*** Opening Data to process ***
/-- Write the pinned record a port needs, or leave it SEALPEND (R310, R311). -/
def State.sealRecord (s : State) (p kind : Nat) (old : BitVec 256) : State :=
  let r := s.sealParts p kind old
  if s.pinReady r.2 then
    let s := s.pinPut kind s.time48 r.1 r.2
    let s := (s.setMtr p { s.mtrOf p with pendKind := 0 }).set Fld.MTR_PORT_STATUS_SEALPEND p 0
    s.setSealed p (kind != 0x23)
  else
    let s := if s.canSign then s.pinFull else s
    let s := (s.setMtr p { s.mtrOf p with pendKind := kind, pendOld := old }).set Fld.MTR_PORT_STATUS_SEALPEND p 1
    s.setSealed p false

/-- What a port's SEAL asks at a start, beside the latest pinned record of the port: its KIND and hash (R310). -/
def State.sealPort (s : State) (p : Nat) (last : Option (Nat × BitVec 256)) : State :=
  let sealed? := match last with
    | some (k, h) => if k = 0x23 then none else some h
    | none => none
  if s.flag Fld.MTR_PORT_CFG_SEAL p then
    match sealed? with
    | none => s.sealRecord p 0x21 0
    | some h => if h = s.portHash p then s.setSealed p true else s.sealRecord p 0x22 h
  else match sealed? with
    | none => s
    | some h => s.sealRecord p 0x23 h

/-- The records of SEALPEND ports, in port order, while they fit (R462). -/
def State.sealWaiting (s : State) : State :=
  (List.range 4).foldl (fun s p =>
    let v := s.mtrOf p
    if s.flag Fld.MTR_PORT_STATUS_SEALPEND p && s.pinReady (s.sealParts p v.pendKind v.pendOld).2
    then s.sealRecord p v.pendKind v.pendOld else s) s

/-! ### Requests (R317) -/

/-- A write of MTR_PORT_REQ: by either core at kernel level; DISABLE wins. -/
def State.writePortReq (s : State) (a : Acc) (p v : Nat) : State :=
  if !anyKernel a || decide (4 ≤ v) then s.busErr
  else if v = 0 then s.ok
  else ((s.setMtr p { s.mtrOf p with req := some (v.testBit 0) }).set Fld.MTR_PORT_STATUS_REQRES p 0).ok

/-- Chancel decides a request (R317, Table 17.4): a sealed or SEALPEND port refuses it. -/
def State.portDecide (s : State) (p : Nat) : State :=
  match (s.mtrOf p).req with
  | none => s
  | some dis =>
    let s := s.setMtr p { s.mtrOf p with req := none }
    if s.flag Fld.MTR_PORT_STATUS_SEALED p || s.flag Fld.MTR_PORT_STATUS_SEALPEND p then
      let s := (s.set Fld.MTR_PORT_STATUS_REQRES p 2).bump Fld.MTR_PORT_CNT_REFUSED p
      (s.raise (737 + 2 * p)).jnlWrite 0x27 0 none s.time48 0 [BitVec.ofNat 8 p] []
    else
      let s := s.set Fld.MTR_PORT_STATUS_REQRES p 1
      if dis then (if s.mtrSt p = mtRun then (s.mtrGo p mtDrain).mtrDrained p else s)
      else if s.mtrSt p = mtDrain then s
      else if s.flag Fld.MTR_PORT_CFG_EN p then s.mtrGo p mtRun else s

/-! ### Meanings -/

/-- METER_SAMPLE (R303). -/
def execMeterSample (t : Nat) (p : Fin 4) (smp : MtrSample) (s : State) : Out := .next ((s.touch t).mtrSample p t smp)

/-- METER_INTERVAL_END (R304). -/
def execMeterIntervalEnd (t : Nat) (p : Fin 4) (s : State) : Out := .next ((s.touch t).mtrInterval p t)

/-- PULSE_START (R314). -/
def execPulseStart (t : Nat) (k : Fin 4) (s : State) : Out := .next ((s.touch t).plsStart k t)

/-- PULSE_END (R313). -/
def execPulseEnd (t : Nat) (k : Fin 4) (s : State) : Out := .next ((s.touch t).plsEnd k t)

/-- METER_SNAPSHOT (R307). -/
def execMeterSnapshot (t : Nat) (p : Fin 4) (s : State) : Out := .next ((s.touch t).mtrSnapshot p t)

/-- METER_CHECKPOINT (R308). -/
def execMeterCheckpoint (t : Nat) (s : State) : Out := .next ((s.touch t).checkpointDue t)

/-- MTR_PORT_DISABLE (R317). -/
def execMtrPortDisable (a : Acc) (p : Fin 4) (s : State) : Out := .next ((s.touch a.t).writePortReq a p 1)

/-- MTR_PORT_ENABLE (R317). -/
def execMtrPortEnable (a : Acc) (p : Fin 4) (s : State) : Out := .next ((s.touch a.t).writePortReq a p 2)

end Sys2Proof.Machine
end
*** Closing Data to process ***
*** Opening Data to process ***
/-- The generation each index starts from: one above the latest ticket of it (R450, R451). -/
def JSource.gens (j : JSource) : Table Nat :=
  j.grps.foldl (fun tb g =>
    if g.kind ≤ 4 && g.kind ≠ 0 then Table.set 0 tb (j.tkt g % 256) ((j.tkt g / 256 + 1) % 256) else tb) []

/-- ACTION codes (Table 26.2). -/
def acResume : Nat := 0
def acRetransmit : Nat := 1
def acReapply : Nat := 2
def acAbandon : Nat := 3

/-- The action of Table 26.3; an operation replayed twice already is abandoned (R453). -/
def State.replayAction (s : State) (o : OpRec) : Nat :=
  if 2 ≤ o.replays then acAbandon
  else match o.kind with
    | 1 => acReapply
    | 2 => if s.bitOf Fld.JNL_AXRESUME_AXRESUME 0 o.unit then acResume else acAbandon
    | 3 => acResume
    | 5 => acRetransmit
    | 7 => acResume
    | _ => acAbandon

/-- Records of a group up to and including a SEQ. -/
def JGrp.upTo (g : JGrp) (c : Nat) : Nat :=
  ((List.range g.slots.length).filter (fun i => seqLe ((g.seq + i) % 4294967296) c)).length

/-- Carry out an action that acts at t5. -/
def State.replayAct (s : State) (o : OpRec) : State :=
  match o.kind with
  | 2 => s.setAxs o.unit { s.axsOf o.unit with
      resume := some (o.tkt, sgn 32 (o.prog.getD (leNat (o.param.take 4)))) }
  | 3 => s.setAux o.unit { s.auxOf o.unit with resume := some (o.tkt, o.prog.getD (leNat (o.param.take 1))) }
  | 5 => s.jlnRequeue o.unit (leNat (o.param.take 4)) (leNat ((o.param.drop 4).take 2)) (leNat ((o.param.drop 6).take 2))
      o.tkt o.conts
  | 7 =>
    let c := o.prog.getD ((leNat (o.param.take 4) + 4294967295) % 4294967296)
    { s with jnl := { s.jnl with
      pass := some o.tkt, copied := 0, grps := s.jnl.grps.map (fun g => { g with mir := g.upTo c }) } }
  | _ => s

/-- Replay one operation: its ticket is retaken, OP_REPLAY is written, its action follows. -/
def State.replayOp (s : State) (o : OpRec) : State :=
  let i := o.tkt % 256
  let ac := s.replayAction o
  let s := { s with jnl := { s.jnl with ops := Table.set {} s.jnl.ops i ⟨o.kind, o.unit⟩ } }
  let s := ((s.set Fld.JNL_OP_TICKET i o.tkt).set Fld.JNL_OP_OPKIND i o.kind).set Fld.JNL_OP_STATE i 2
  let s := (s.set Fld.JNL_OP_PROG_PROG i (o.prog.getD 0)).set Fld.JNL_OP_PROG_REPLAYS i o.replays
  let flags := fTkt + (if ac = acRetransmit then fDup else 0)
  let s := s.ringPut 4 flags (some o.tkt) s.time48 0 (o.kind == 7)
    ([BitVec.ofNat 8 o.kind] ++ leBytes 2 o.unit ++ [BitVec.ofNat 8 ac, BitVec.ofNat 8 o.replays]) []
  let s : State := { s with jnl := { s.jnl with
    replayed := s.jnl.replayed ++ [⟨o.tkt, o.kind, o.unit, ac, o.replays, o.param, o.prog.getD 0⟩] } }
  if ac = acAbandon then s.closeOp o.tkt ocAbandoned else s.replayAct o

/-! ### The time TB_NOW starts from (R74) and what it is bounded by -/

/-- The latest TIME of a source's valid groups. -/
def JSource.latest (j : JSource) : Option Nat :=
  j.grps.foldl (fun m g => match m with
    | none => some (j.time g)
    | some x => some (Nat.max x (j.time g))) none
*** Closing Data to process ***
§ Brief: Compute the number of lines above that contain the string "unit". Reply with that value only.

§ Solved problem: 7